Anklage · Tod im Gewahrsam Epstein 2019 — Bundesanklagen und ein Tod im Gewahrsam

Am 6. Juli 2019 wurde Epstein an einem Flughafen in New Jersey aufgrund einer Bundesanklage [federal indictment] verhaftet, die ihm Sexhandel und Verschwörung vorwarf – mit der Behauptung [alleging], dass er von 2002 bis 2005 Mädchen im Alter von bis zu 14 Jahren für sexuelle Handlungen bezahlt und Opfer dafür bezahlt habe, andere zu rekrutieren.
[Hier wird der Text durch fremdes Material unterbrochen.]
-- ==== Sys2Proof/Tests/Slice0.lean ====
section
/-! SUPPORT. Small tests: every expected value is written out in spec/95_test_vectors.md, or in the rule named. -/

namespace Sys2Proof.Tests

open Sys2Proof.Machine

/-! ## WellFormed -/

theorem test_wf_refuses_long_text : (Instr.showString 0 0 (List.replicate 4096 0)).wf = false := by
  rw [Instr.wf, List.length_replicate]; rfl

theorem test_wf_accepts_longest_text : (Instr.showString 0 0 (List.replicate 4095 0)).wf = true := by
  rw [Instr.wf, List.length_replicate]; rfl

/-! ## Decoding (95 section 2.5 and the vectors V1 to V7), each word as the spec writes it -/

theorem test_decode_init : decodeTableWord 32 0x00000271 = some (.init 0x27) := by decide

theorem test_decode_showString :
    decode [0x00201032, 0x00006948, 0x5] = (.instr (.showString 3 1 [0x48, 0x69]), [0x5]) := by decide

theorem test_decode_showNumber :
    decode [0x00001053, 0xFFFFFFF9] = (.instr (.showNumber 5 1 0xFFFFFFF9), []) := by decide

theorem test_decode_displayOn : decodeTableWord 32 0x00000004 = some .displayOn := by decide

theorem test_decode_displayOff : decodeTableWord 32 0x00000005 = some .displayOff := by decide

theorem test_decode_clear : decodeTableWord 32 0x00000006 = some .clear := by decide

theorem test_decode_backlightOn : decodeTableWord 32 0x00000007 = some .backlightOn := by decide

theorem test_decode_backlightOff : decodeTableWord 32 0x00000008 = some .backlightOff := by decide

theorem test_decode_scrollLeft : decodeTableWord 32 0x00000009 = some .scrollLeft := by decide

theorem test_decode_scrollRight : decodeTableWord 32 0x0000000A = some .scrollRight := by decide

theorem test_decode_sendCommand : decodeTableWord 32 0x0000028B = some (.sendCommand 0x28) := by decide

theorem test_decode_sendData : decodeTableWord 32 0x0000041C = some (.sendData 0x41) := by decide

theorem test_decode_sendNibble : decodeTableWord 32 0x00000FFD = some (.sendNibble 0xFF) := by decide

theorem test_decode_resolve : decodeTableWord 32 0x0000000E = some .resolve := by decide

/-- The illegal words of 95 section 2.5. -/
theorem test_decode_illegal :
    [0x00000000, 0x0000000F, 0xFFFFFFFF, 0x00000801, 0x00001001, 0x00100001, 0x00000014, 0x8000000E, 0x00001FFB].map
      (fun w => decodeTableWord 32 w) = List.replicate 9 none := by decide

/-- An illegal SHOW_NUMBER still takes its operand word (95 section 2.5). -/
theorem test_decode_illegal_showNumber_length :
    decode [0x00100003, 0xAAAAAAAA, 0x4] = (.reject .reservedField, [0x4]) := by decide

theorem test_commandLength : [0xFFFFFFF2, 0x00300002, 0x00000003, 0x00100003, 0x00000FFD].map commandLength = [1025, 2, 2, 2, 1] := by
  decide

theorem test_encode_showString : encode (.showString 3 1 [0x48, 0x69]) = [0x00201032, 0x00006948] := by decide

/-! ## Helpers -/

/-- The record left by one command from an empty record. -/
def logOf : Host.Outcome State Fault Refusal → List PortEvent
  | .next t => t.log
  | .fault _ => []
  | .refused _ => []

/-- The bytes of the answered writes, each write a list. -/
def writesOf (o : Host.Outcome State Fault Refusal) : List (List Byte) :=
  (logOf o).filterMap fun e =>
    match e with
    | .write _ bs _ => some bs
    | .read _ _ => none
    | .delay _ => none
    | .response _ => none

/-- The response words. -/
def responsesOf (o : Host.Outcome State Fault Refusal) : List Word :=
  (logOf o).filterMap fun e =>
    match e with
    | .write _ _ _ => none
    | .read _ _ => none
    | .delay _ => none
    | .response w => some w

/-- The targets of bus transactions, in order. -/
def targetsOf (o : Host.Outcome State Fault Refusal) : List Addr :=
  (logOf o).filterMap fun e =>
    match e with
    | .write a _ _ => some a
    | .read a _ => some a
    | .delay _ => none
    | .response _ => none

/-- The frames written (one-byte writes) and the response words. -/
def seen (o : Host.Outcome State Fault Refusal) : List Byte × List Word := ((writesOf o).flatten, responsesOf o)

/-- ADDR_VALID = 1, ADDR = RESULT_ADDR = 0x27, BL and RS as given, the transport's answers to writes as given. -/
def at27 (bl rs : Bool) (ws : List WriteAnswer) : State :=
  { State.reset with addr := 0x27, addrValid := true, resultAddr := 0x27, bl := bl, rs := rs, writeAnswers := ws }

/-- `n` writes answered with ok. -/
def oks (n : Nat) : List WriteAnswer := List.replicate n .ok

/-- The reads of `n` rejecting probes, then of an accepting one (95 V5: 0xFF elsewhere; 0xF7, 0x00). -/
def readsFoundAfter (n : Nat) : List ReadAnswer := List.replicate (2 * n) (.ok 0xFF) ++ [.ok 0xF7, .ok 0x00]

/-! ## Frame composition (95 section 2.1) -/

theorem test_frameOf :
    [frameOf false false 0x00, frameOf true false 0x00, frameOf false true 0x00, frameOf true true 0xF0,
     frameOf false false 0xFF, frameOf true true 0x0F, frameOf true false 0x3F, frameOf true true 0xA5,
     frameOf false true 0x7E] =
    [0x00, 0x08, 0x01, 0xF9, 0xF0, 0x09, 0x38, 0xA9, 0x71] := by decide

/-! ## SEND_NIBBLE, SEND_COMMAND, SEND_DATA (95 section 2.2) -/

theorem test_sendNibble_keeps_rs :
    seen (exec (.sendNibble 0x3F) (at27 true true (oks 3))) = ([0x39, 0x3D, 0x39], [0x00003A70]) := by decide

theorem test_sendCommand :
    seen (exec (.sendCommand 0x28) (at27 true true (oks 6))) =
      ([0x28, 0x2C, 0x28, 0x88, 0x8C, 0x88], [0x00001A70]) := by decide

/-- The fourth write fails: `28 2C 28 88(E)`, one delay after each write but the failing one. -/
theorem test_sendCommand_fails_at_fourth :
    logOf (exec (.sendCommand 0x28) (at27 true true (oks 3 ++ [.error, .ok]))) =
      [.write 0x27 [0x28] .ok, .delay 1, .write 0x27 [0x2C] .ok, .delay 1, .write 0x27 [0x28] .ok, .delay 1,
       .write 0x27 [0x88] .error, .response 0x00001A71] := by decide

theorem test_sendData :
    seen (exec (.sendData 0x5A) (at27 true true (oks 6))) =
      ([0x59, 0x5D, 0x59, 0xA9, 0xAD, 0xA9], [0x00003A70]) := by decide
Ein Gericht ordnete seine Inhaftierung bis zum Prozess an. Am 10. August 2019 wurde er erhängt in seiner Zelle im Metropolitan Correctional Center aufgefunden. Der Gerichtsmediziner von NYC stufte es als Suizid ein; ein Bericht des Generalinspekteurs des DOJ aus dem Jahr 2023 (die letzte von mehreren Untersuchungen) fand keine Beweise für Fremdverschulden, dokumentierte jedoch eine "Kombination aus Fahrlässigkeit und Fehlverhalten" ["combination of negligence and misconduct"] durch das Personal des Bureau of Prisons: Wärter führten erforderliche Kontrollen nicht durch und fälschten Aufzeichnungen, er wurde entgegen einer Richtlinie ohne Zellengenosse gelassen, und Kameras fielen aus. Sein Tod beendete das Bundesverfahren gegen ihn (eingestellt durch nolle prosequi) – was bedeutet, dass die Vorwürfe des Menschenhandels gegen Epstein selbst nie gerichtlich verhandelt wurden [never adjudicated] und alle Mitverschwörer diesem Prozess entgingen. Zwei Wärter wurden wegen der Fälschung von Aufzeichnungen angeklagt; beide entgingen dem Gefängnis durch Vereinbarungen über die Aussetzung der Strafverfolgung [deferred-prosecution deals] und gemeinnützige Arbeit.